Le gras dans l’alimentation crue

Cet article fait partie de la série qui explore la science de la nutrition. Dans le précédent article de la série, on a commencé à parler des macronutriments et en particulier des protéines. Dans l’article d’aujourd’hui, on découvre un autre macronutriment : les lipides. On va voir ce que c’est, le besoin des chats en lipide et on parlera de certaines sources de gras qui font débat comme les huiles végétales ou l’huile de coco.


Qu'est ce que les lipides ?

Les lipides sont des composants solubles dans des solvants organiques (comme l’alcool), mais ils sont insolubles dans l’eau. En général, les lipides solides à température ambiante comme le beurre sont appelés des corps gras tandis que les lipides liquides à température ambiante sont appelés des huiles.
Ils peuvent être catégorisés en lipides simples, lipides complexes et lipides dérivés.


Les lipides simples

Des exemples de lipides simples sont les cires et les triglycérides. Ce sont les triglycérides qui vont nous intéresser puisque ce sont les lipides les plus communs dans l’alimentation de nos chats. De la même façon que les acides aminés sont les blocs formant les protéines, les acides gras sont les blocs formant les triglycérides. En effet, chaque triglycéride est composé de trois acides gras et d’une molécule de glycérol.


Les acides gras sont composés d’une chaîne de carbone et ils peuvent être classés en fonction du nombre de leurs carbones :

  • Les acides gras à chaîne courte (2 à 6 carbones), ou acides gras volatils : on a parlé de leurs bienfaits dans l’article sur les fibres.

  • Les acides gras à chaîne moyenne (8 à 12 carbones)

  • Les acides gras à chaîne longue (plus de 14 carbones)

Dans l’alimentation, les acides gras sont principalement à chaîne longue.
Les acides gras peuvent aussi être catégorisés en fonction des liaisons entre les carbones :

  • Les acides gras saturés (AGS) n’ont pas de doubles liaisons entre les carbones (ils sont donc saturés en hydrogène).

  • Les acides gras monoinsaturés ont une double liaison entre les carbones.

  • Les acides gras polyinsaturés (AGPI) ont deux ou plus de deux doubles liaisons entre les carbones.

Les acides gras dans les huiles végétales sont principalement insaturés (80-90%), tandis que dans le gras d’original animal ils sont principalement saturés (40-60%).
Enfin, les acides gras insaturés peuvent être séparés en fonction de la position de leur première double liaison.
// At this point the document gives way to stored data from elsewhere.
@[simp] theorem State.modAge_time (s : State) (f : Ageing → Ageing) : (s.modAge f).time = s.time := rfl
@[simp] theorem State.modAge_lands (s : State) (f : Ageing → Ageing) : (s.modAge f).lands = s.lands := rfl
@[simp] theorem State.modAge_boot (s : State) (f : Ageing → Ageing) : (s.modAge f).boot = s.boot := rfl
@[simp] theorem State.modAge_kept (s : State) (f : Ageing → Ageing) : (s.modAge f).kept = s.kept := rfl
@[simp] theorem State.modAge_nv (s : State) (f : Ageing → Ageing) : (s.modAge f).nv = s.nv := rfl
@[simp] theorem State.modAge_ember (s : State) (f : Ageing → Ageing) : (s.modAge f).ember = s.ember := rfl
@[simp] theorem State.modAge_ports (s : State) (f : Ageing → Ageing) : (s.modAge f).ports = s.ports := rfl
@[simp] theorem State.modAge_vsw (s : State) (f : Ageing → Ageing) : (s.modAge f).vsw = s.vsw := rfl
@[simp] theorem State.modAge_vdsps (s : State) (f : Ageing → Ageing) : (s.modAge f).vdsps = s.vdsps := rfl
@[simp] theorem State.modAge_win (s : State) (f : Ageing → Ageing) : (s.modAge f).win = s.win := rfl
@[simp] theorem State.modAge_core (s : State) (f : Ageing → Ageing) : (s.modAge f).core = s.core := rfl
@[simp] theorem State.modAge_links (s : State) (f : Ageing → Ageing) : (s.modAge f).links = s.links := rfl
@[simp] theorem State.modAge_fab (s : State) (f : Ageing → Ageing) : (s.modAge f).fab = s.fab := rfl
@[simp] theorem State.modAge_pool (s : State) (f : Ageing → Ageing) : (s.modAge f).pool = s.pool := rfl
@[simp] theorem State.modAge_rt (s : State) (f : Ageing → Ageing) : (s.modAge f).rt = s.rt := rfl
@[simp] theorem State.modAge_net (s : State) (f : Ageing → Ageing) : (s.modAge f).net = s.net := rfl
@[simp] theorem State.modAge_tm (s : State) (f : Ageing → Ageing) : (s.modAge f).tm = s.tm := rfl
@[simp] theorem State.modAge_hearth (s : State) (f : Ageing → Ageing) : (s.modAge f).hearth = s.hearth := rfl
@[simp] theorem State.modAge_iso (s : State) (f : Ageing → Ageing) : (s.modAge f).iso = s.iso := rfl
@[simp] theorem State.modAge_flt (s : State) (f : Ageing → Ageing) : (s.modAge f).flt = s.flt := rfl
@[simp] theorem State.modAge_pwr (s : State) (f : Ageing → Ageing) : (s.modAge f).pwr = s.pwr := rfl
@[simp] theorem State.modAge_cnt (s : State) (f : Ageing → Ageing) : (s.modAge f).cnt = s.cnt := rfl
@[simp] theorem State.modAge_bist (s : State) (f : Ageing → Ageing) : (s.modAge f).bist = s.bist := rfl
@[simp] theorem State.modAge_age (s : State) (f : Ageing → Ageing) : (s.modAge f).age = f s.age := rfl
@[simp] theorem State.modAge_jtag (s : State) (f : Ageing → Ageing) : (s.modAge f).jtag = s.jtag := rfl
@[simp] theorem State.modAge_free (s : State) (f : Ageing → Ageing) : (s.modAge f).free = s.free := rfl
@[simp] theorem State.modAge_out (s : State) (f : Ageing → Ageing) : (s.modAge f).out = s.out := rfl
@[simp] theorem State.modAge_pending (s : State) (f : Ageing → Ageing) : (s.modAge f).pending = s.pending := rfl

@[simp] theorem State.modJtag_time (s : State) (f : Jtag → Jtag) : (s.modJtag f).time = s.time := rfl
@[simp] theorem State.modJtag_lands (s : State) (f : Jtag → Jtag) : (s.modJtag f).lands = s.lands := rfl
@[simp] theorem State.modJtag_boot (s : State) (f : Jtag → Jtag) : (s.modJtag f).boot = s.boot := rfl
@[simp] theorem State.modJtag_kept (s : State) (f : Jtag → Jtag) : (s.modJtag f).kept = s.kept := rfl
@[simp] theorem State.modJtag_nv (s : State) (f : Jtag → Jtag) : (s.modJtag f).nv = s.nv := rfl
@[simp] theorem State.modJtag_ember (s : State) (f : Jtag → Jtag) : (s.modJtag f).ember = s.ember := rfl
@[simp] theorem State.modJtag_ports (s : State) (f : Jtag → Jtag) : (s.modJtag f).ports = s.ports := rfl
@[simp] theorem State.modJtag_vsw (s : State) (f : Jtag → Jtag) : (s.modJtag f).vsw = s.vsw := rfl
@[simp] theorem State.modJtag_vdsps (s : State) (f : Jtag → Jtag) : (s.modJtag f).vdsps = s.vdsps := rfl
@[simp] theorem State.modJtag_win (s : State) (f : Jtag → Jtag) : (s.modJtag f).win = s.win := rfl
@[simp] theorem State.modJtag_core (s : State) (f : Jtag → Jtag) : (s.modJtag f).core = s.core := rfl
@[simp] theorem State.modJtag_links (s : State) (f : Jtag → Jtag) : (s.modJtag f).links = s.links := rfl
@[simp] theorem State.modJtag_fab (s : State) (f : Jtag → Jtag) : (s.modJtag f).fab = s.fab := rfl
@[simp] theorem State.modJtag_pool (s : State) (f : Jtag → Jtag) : (s.modJtag f).pool = s.pool := rfl
@[simp] theorem State.modJtag_rt (s : State) (f : Jtag → Jtag) : (s.modJtag f).rt = s.rt := rfl
@[simp] theorem State.modJtag_net (s : State) (f : Jtag → Jtag) : (s.modJtag f).net = s.net := rfl
@[simp] theorem State.modJtag_tm (s : State) (f : Jtag → Jtag) : (s.modJtag f).tm = s.tm := rfl
@[simp] theorem State.modJtag_hearth (s : State) (f : Jtag → Jtag) : (s.modJtag f).hearth = s.hearth := rfl
@[simp] theorem State.modJtag_iso (s : State) (f : Jtag → Jtag) : (s.modJtag f).iso = s.iso := rfl
@[simp] theorem State.modJtag_flt (s : State) (f : Jtag → Jtag) : (s.modJtag f).flt = s.flt := rfl
@[simp] theorem State.modJtag_pwr (s : State) (f : Jtag → Jtag) : (s.modJtag f).pwr = s.pwr := rfl
@[simp] theorem State.modJtag_cnt (s : State) (f : Jtag → Jtag) : (s.modJtag f).cnt = s.cnt := rfl
@[simp] theorem State.modJtag_bist (s : State) (f : Jtag → Jtag) : (s.modJtag f).bist = s.bist := rfl
@[simp] theorem State.modJtag_age (s : State) (f : Jtag → Jtag) : (s.modJtag f).age = s.age := rfl
@[simp] theorem State.modJtag_jtag (s : State) (f : Jtag → Jtag) : (s.modJtag f).jtag = f s.jtag := rfl
@[simp] theorem State.modJtag_free (s : State) (f : Jtag → Jtag) : (s.modJtag f).free = s.free := rfl
@[simp] theorem State.modJtag_out (s : State) (f : Jtag → Jtag) : (s.modJtag f).out = s.out := rfl
@[simp] theorem State.modJtag_pending (s : State) (f : Jtag → Jtag) : (s.modJtag f).pending = s.pending := rfl

end Sys2Proof.Machine
end

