/-- What the flit events of a link that is UP do (R198 to R207, R214). -/
def Obligations.LinkFlitsTakeEffect : Prop :=
  (∀ (s : State) (l : Nat), s.working → (s.link l).st = .up →
      let s0 := s.rxRefresh l
      let k := s0.link l
      (∀ i r, k.st = .up → k.replayAt = some i → k.replay[i]? = some r →
        exec (.flitTime l) s = .next (s.after ((s0.modLink l (fun k =>
          { k with replayAt := if i + 1 < k.replay.length then some (i + 1) else none })).sendFlit l (k.stamp r.flit)))) ∧
      (k.st = .up → k.replayAt = none → k.nakDue = true →
        exec (.flitTime l) s = .next (s.after ((s0.modLink l (fun k => { k with nakDue := false, nakOut := true })).sendFlit l
          (k.stamp { seq := k.seq, ftype := 3, payload := [] })))) ∧
      (k.st = .up → k.replayAt = none → k.nakDue = false → k.trainDue = true →
        exec (.flitTime l) s = .next (s.after ((s0.modLink l (fun k => { k with trainDue := false })).sendFlit l
          (k.stamp { seq := k.seq, ftype := 5, payload := (s0.echoRec l).payload })))) ∧
      (∀ v, k.st = .up → k.replayAt = none → k.nakDue = false → k.trainDue = false → s0.linkTurn l = some v →
        exec (.flitTime l) s = .next (s.after (s0.sendData l v))) ∧
      (k.st = .up → k.replayAt = none → k.nakDue = false → k.trainDue = false → s0.linkTurn l = none →
        exec (.flitTime l) s = .next (s.after (s0.sendFlit l (k.stamp { seq := k.seq, ftype := 0, payload := [] }))))) ∧
  (∀ (s : State) (l n : Nat) (head rest : Bytes), s.working → (s.link l).st = .up →
      let raw := head ++ rest
      let s0 (decoded : Bool) := (s.rxRefresh l).modLink l (fun k =>
        { k with fecCorr := if decoded then sat (2 ^ 32 - 1) k.fecCorr n else k.fecCorr })
      let good := (s0 true).modLink l (fun k =>
        { k with xoffRx := (flitOf raw).xoff, xoffSeen := (flitOf raw).xoff })
      exec (.flitReceived l head rest false n) s = .next (s.after
        (((((s0 false).modLink l (fun k =>
          { k with crcErrs := sat (2 ^ 32 - 1) k.crcErrs 1, fecUncorr := sat (2 ^ 32 - 1) k.fecUncorr 1 })).linkFault l 1).linkFault l 0).owesNak l)) ∧
      (flitCrcOk raw = false → exec (.flitReceived l head rest true n) s = .next (s.after
        ((((s0 true).modLink l (fun k =>
          { k with crcErrs := sat (2 ^ 32 - 1) k.crcErrs 1, xoffRx := k.xoffRx ||| (flitOf raw).xoff })).linkFault l 0).owesNak l))) ∧
      (flitCrcOk raw = true → (flitOf raw).ackv = true → (flitOf raw).ftype = 0 →
        exec (.flitReceived l head rest true n) s = .next (s.after (good.linkAck l (flitOf raw).ack))) ∧
      (flitCrcOk raw = true → (flitOf raw).ackv = false → (flitOf raw).ftype = 1 →
        exec (.flitReceived l head rest true n) s = .next (s.after (good.seqFlit l (flitOf raw)))) ∧
      (flitCrcOk raw = true → (flitOf raw).ackv = false → (flitOf raw).ftype = 3 →
        exec (.flitReceived l head rest true n) s = .next (s.after ((good.nakIn l (flitOf raw)).linkLeft l))) ∧
      (flitCrcOk raw = true → (flitOf raw).ackv = false → (flitOf raw).ftype = 4 →
        exec (.flitReceived l head rest true n) s = .next (s.after (good.linkReset l 2)))) ∧
  (∀ (s : State) (l : Nat), s.working →
      exec (.nakTimeout l) s = .next (s.after (s.modLink l (fun k => { k with nakOut := false }))) ∧
      ((s.link l).st = .up → (s.link l).replay ≠ [] →
        exec (.replayTimeout l) s = .next (s.after ((s.replayFrom l 0).linkLeft l))))
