-- ==== Sys2Proof/Laws/LinkCode.lean ====
section
/-! SUPPORT. Laws of a link flit's bytes: their number, the range of the CRC, and that a flit as it is sent passes the check of
its receiver (R197, R198). -/

namespace Sys2Proof

open Machine

theorem crc32Bit_lt (c : Nat) (b : Bool) (h : c < 2 ^ 32) : crc32Bit c b < 2 ^ 32 := by
  unfold crc32Bit
  split
  · exact Nat.xor_lt_two_pow (by omega) (by decide)
  · omega

theorem foldl_lt {α : Type} (f : Nat → α → Nat) (hf : ∀ c x, c < 2 ^ 32 → f c x < 2 ^ 32) (l : List α) (c : Nat) (h : c < 2 ^ 32) :
    l.foldl f c < 2 ^ 32 := by
  induction l generalizing c with
  | nil => exact h
  | cons x r ih => exact ih _ (hf c x h)

theorem crc32_lt (bs : Bytes) : crc32 bs < 2 ^ 32 :=
  Nat.xor_lt_two_pow (foldl_lt _ (fun c v h => foldl_lt _ (fun a _ k => crc32Bit_lt a _ k) _ c h) bs _ (by decide)) (by decide)

theorem leNat_leBytes (n v : Nat) : leNat (leBytes n v) = v % 256 ^ n := by
  induction n generalizing v with
  | zero => simp [leBytes, leNat, Nat.mod_one]
  | succ n ih =>
    simp only [leBytes, leNat, ih, BitVec.toNat_ofNat]
    have e : (256 : Nat) ^ (n + 1) = 256 * 256 ^ n := by rw [pow_succ, Nat.mul_comm]
    rw [e]; exact Nat.mod_mul.symm

@[simp] theorem Flit.body_length (f : Flit) : f.body.length = 252 := by
  simp [Flit.body, List.length_flatMap, leBytes_length]

@[simp] theorem Flit.bytes_length (f : Flit) : f.bytes.length = 256 := by simp [Flit.bytes]

theorem Flit.bytes_crcOk (f : Flit) : flitCrcOk f.bytes = true := by
  have h := crc32_lt f.body
  have e1 : f.bytes.take 252 = f.body := by
    rw [← f.body_length]; simp [Flit.bytes]
  have e2 : slice f.bytes 252 4 = leBytes 4 (crc32 f.body) := by
    simp only [slice]
    rw [← f.body_length]
    simp [Flit.bytes, leBytes_length, List.take_of_length_le]
  rw [flitCrcOk, e1, e2, leNat_leBytes]
  exact beq_iff_eq.mpr (Nat.mod_eq_of_lt (by norm_num; omega)).symm

end Sys2Proof
end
Si la double liaison se trouve en troisième position dans la chaîne de carbone alors ils sont appelés oméga-3 souvent écrit n-3 ou ω−3. De même, la première double liaison d’un oméga-6 ou d’un oméga-9 se trouve respectivement en 6ème ou en 9ème position.


Les lipides complexes et dérivés

Les lipides complexes sont des lipides liés à des molécules non-lipidiques comme les lipoprotéines, les glycolipides ou les phospholipides.
Les lipides dérivés sont par exemple les stéroïdes comme le cholestérol ou certaines hormones comme les oestrogènes. 
D’autres exemples de lipides dérivés sont les vitamines liposolubles A, D, E et K.

Informations supplémentaires :
Les acides gras sont souvent nommés avec une combinaison de lettres et de chiffres. Par exemple : C18:2n-6 est l’acide linoléique : 18 étant le nombre de carbones, 2 le nombre de double liaisons et 6 la position de la double liaison.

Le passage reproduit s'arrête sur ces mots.